I can see some serious advantages of this, most notable of which 
is minimum side-effect and predictability of the code.  However I 
suppose it's going to impact the performance and memory footprint 
as well, though I have no idea how deep the impact will be.

I'm pretty sure I'm not the first one to think about this; so 
what would you seasoned D'ers say?
Sep 07 2015
parent reply anonymous <anonymous example.com> writes:
On Monday 07 September 2015 12:40, Bahman Movaqar wrote:


 It seems to me a good practice to mark all functions that I write 
 as `pure` and define all the variables as `immutable`, unless 
 there is a reason not to.


I agree.


 I can see some serious advantages of this, most notable of which 
 is minimum side-effect and predictability of the code.  However I 
 suppose it's going to impact the performance and memory footprint 
 as well, though I have no idea how deep the impact will be.

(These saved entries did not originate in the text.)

/-! ## State.modCtx -/

@[simp] theorem State.modCtx_agenda (s : State) (c : Nat) (f : Context → Context) : (s.modCtx c f).agenda = s.agenda := rfl
@[simp] theorem State.modCtx_cur (s : State) (c : Nat) (f : Context → Context) : (s.modCtx c f).cur = s.cur := rfl
@[simp] theorem State.modCtx_arg (s : State) (c : Nat) (f : Context → Context) : (s.modCtx c f).arg = s.arg := rfl
@[simp] theorem State.modCtx_fresh (s : State) (c : Nat) (f : Context → Context) : (s.modCtx c f).fresh = s.fresh := rfl
@[simp] theorem State.modCtx_nextId (s : State) (c : Nat) (f : Context → Context) : (s.modCtx c f).nextId = s.nextId := rfl
@[simp] theorem State.modCtx_mem (s : State) (c : Nat) (f : Context → Context) : (s.modCtx c f).mem = s.mem := rfl
@[simp] theorem State.modCtx_poison (s : State) (c : Nat) (f : Context → Context) : (s.modCtx c f).poison = s.poison := rfl
@[simp] theorem State.modCtx_dcache (s : State) (c : Nat) (f : Context → Context) : (s.modCtx c f).dcache = s.dcache := rfl
@[simp] theorem State.modCtx_plru (s : State) (c : Nat) (f : Context → Context) : (s.modCtx c f).plru = s.plru := rfl
@[simp] theorem State.modCtx_covered (s : State) (c : Nat) (f : Context → Context) : (s.modCtx c f).covered = s.covered := rfl
@[simp] theorem State.modCtx_tags (s : State) (c : Nat) (f : Context → Context) : (s.modCtx c f).tags = s.tags := rfl
@[simp] theorem State.modCtx_teams (s : State) (c : Nat) (f : Context → Context) : (s.modCtx c f).teams = s.teams := rfl
@[simp] theorem State.modCtx_exited (s : State) (c : Nat) (f : Context → Context) : (s.modCtx c f).exited = s.exited := rfl
@[simp] theorem State.modCtx_plots (s : State) (c : Nat) (f : Context → Context) : (s.modCtx c f).plots = s.plots := rfl
@[simp] theorem State.modCtx_crews (s : State) (c : Nat) (f : Context → Context) : (s.modCtx c f).crews = s.crews := rfl
@[simp] theorem State.modCtx_launches (s : State) (c : Nat) (f : Context → Context) : (s.modCtx c f).launches = s.launches := rfl
@[simp] theorem State.modCtx_cores (s : State) (c : Nat) (f : Context → Context) : (s.modCtx c f).cores = s.cores := rfl
@[simp] theorem State.modCtx_coresets (s : State) (c : Nat) (f : Context → Context) : (s.modCtx c f).coresets = s.coresets := rfl
@[simp] theorem State.modCtx_ops (s : State) (c : Nat) (f : Context → Context) : (s.modCtx c f).ops = s.ops := rfl
@[simp] theorem State.modCtx_rputs (s : State) (c : Nat) (f : Context → Context) : (s.modCtx c f).rputs = s.rputs := rfl
@[simp] theorem State.modCtx_reqs (s : State) (c : Nat) (f : Context → Context) : (s.modCtx c f).reqs = s.reqs := rfl
@[simp] theorem State.modCtx_posted (s : State) (c : Nat) (f : Context → Context) : (s.modCtx c f).posted = s.posted := rfl
@[simp] theorem State.modCtx_lastServed (s : State) (c : Nat) (f : Context → Context) : (s.modCtx c f).lastServed = s.lastServed := rfl
@[simp] theorem State.modCtx_lockQ (s : State) (c : Nat) (f : Context → Context) : (s.modCtx c f).lockQ = s.lockQ := rfl
@[simp] theorem State.modCtx_permitQ (s : State) (c : Nat) (f : Context → Context) : (s.modCtx c f).permitQ = s.permitQ := rfl
@[simp] theorem State.modCtx_promiseQ (s : State) (c : Nat) (f : Context → Context) : (s.modCtx c f).promiseQ = s.promiseQ := rfl
@[simp] theorem State.modCtx_arms (s : State) (c : Nat) (f : Context → Context) : (s.modCtx c f).arms = s.arms := rfl
@[simp] theorem State.modCtx_syncOrder (s : State) (c : Nat) (f : Context → Context) : (s.modCtx c f).syncOrder = s.syncOrder := rfl
@[simp] theorem State.modCtx_spilled (s : State) (c : Nat) (f : Context → Context) : (s.modCtx c f).spilled = s.spilled := rfl
@[simp] theorem State.modCtx_barriers (s : State) (c : Nat) (f : Context → Context) : (s.modCtx c f).barriers = s.barriers := rfl
@[simp] theorem State.modCtx_copies (s : State) (c : Nat) (f : Context → Context) : (s.modCtx c f).copies = s.copies := rfl
@[simp] theorem State.modCtx_bales (s : State) (c : Nat) (f : Context → Context) : (s.modCtx c f).bales = s.bales := rfl
@[simp] theorem State.modCtx_colls (s : State) (c : Nat) (f : Context → Context) : (s.modCtx c f).colls = s.colls := rfl
@[simp] theorem State.modCtx_snaps (s : State) (c : Nat) (f : Context → Context) : (s.modCtx c f).snaps = s.snaps := rfl
@[simp] theorem State.modCtx_orphans (s : State) (c : Nat) (f : Context → Context) : (s.modCtx c f).orphans = s.orphans := rfl
@[simp] theorem State.modCtx_lastCtx (s : State) (c : Nat) (f : Context → Context) : (s.modCtx c f).lastCtx = s.lastCtx := rfl
@[simp] theorem State.modCtx_gang (s : State) (c : Nat) (f : Context → Context) : (s.modCtx c f).gang = s.gang := rfl
@[simp] theorem State.modCtx_gangHeads (s : State) (c : Nat) (f : Context → Context) : (s.modCtx c f).gangHeads = s.gangHeads := rfl
@[simp] theorem State.modCtx_bringup (s : State) (c : Nat) (f : Context → Context) : (s.modCtx c f).bringup = s.bringup := rfl
@[simp] theorem State.modCtx_firmware (s : State) (c : Nat) (f : Context → Context) : (s.modCtx c f).firmware = s.firmware := rfl
@[simp] theorem State.modCtx_accepted (s : State) (c : Nat) (f : Context → Context) : (s.modCtx c f).accepted = s.accepted := rfl
@[simp] theorem State.modCtx_moduleNumber (s : State) (c : Nat) (f : Context → Context) : (s.modCtx c f).moduleNumber = s.moduleNumber := rfl
@[simp] theorem State.modCtx_routes (s : State) (c : Nat) (f : Context → Context) : (s.modCtx c f).routes = s.routes := rfl
@[simp] theorem State.modCtx_links (s : State) (c : Nat) (f : Context → Context) : (s.modCtx c f).links = s.links := rfl
@[simp] theorem State.modCtx_mailboxes (s : State) (c : Nat) (f : Context → Context) : (s.modCtx c f).mailboxes = s.mailboxes := rfl
@[simp] theorem State.modCtx_hostReply (s : State) (c : Nat) (f : Context → Context) : (s.modCtx c f).hostReply = s.hostReply := rfl
@[simp] theorem State.modCtx_peerReply (s : State) (c : Nat) (f : Context → Context) : (s.modCtx c f).peerReply = s.peerReply := rfl
@[simp] theorem State.modCtx_nextLeaf (s : State) (c : Nat) (f : Context → Context) : (s.modCtx c f).nextLeaf = s.nextLeaf := rfl
@[simp] theorem State.modCtx_arrayErrs (s : State) (c : Nat) (f : Context → Context) : (s.modCtx c f).arrayErrs = s.arrayErrs := rfl
@[simp] theorem State.modCtx_powerCap (s : State) (c : Nat) (f : Context → Context) : (s.modCtx c f).powerCap = s.powerCap := rfl
@[simp] theorem State.modCtx_clock (s : State) (c : Nat) (f : Context → Context) : (s.modCtx c f).clock = s.clock := rfl
@[simp] theorem State.modCtx_thermalTrip (s : State) (c : Nat) (f : Context → Context) : (s.modCtx c f).thermalTrip = s.thermalTrip := rfl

I don't see how merely marking things immutable/pure would affect 
performance negatively. They're just marks on the type. If anything, you 
could get a performance boost from the stricter guarantees. But 
realistically, there won't be a difference.

If you change your algorithms to avoid mutable/impure, then you may see 
worse performance than if you made use of them. But I suppose that would be 
"a reason not to" mark everything immutable/pure.
Sep 07 2015
parent reply "Bahman Movaqar" <b.movaqar gmail.com> writes:
On Monday, 7 September 2015 at 10:55:13 UTC, anonymous wrote:

 On Monday 07 September 2015 12:40, Bahman Movaqar wrote:

 I can see some serious advantages of this, most notable of 
 which is minimum side-effect and predictability of the code.  
 However I suppose it's going to impact the performance and 
 memory footprint as well, though I have no idea how deep the 
 impact will be.


 I don't see how merely marking things immutable/pure would 
 affect performance negatively. They're just marks on the type. 
 If anything, you could get a performance boost from the 
 stricter guarantees. But realistically, there won't be a 
 difference.


Just "marks", eh?
I was under the impression that when a variable, that is declared 
as `immutable`, is passed to a function, a copy of the value is 
passed.
However based on "marks" I can imagine that since the data is 
marked as `immutable` only a reference is passed; and the 
compiler guarantees that what is referenced to never changes.  Am 
I right?


 If you change your algorithms to avoid mutable/impure, then you 
 may see worse performance than if you made use of them. But I 
 suppose that would be "a reason not to" mark everything 
 immutable/pure.


True.
Nowadays that more algorithms are designed with parallelism and 
distribution in mind, though, I believe mutating values and 
impure functions, at least in certain domains, will cease to 
exist.
Sep 07 2015
parent reply anonymous <anonymous example.com> writes:
On Monday 07 September 2015 13:12, Bahman Movaqar wrote:


 I was under the impression that when a variable, that is declared 
 as `immutable`, is passed to a function, a copy of the value is 
 passed.

 However based on "marks" I can imagine that since the data is 
 marked as `immutable` only a reference is passed; and the 
 compiler guarantees that what is referenced to never changes.  Am 
 I right?


Generally immutable doesn't affect how things are passed around. An 
immutable type is passed the same as a mutable version of it.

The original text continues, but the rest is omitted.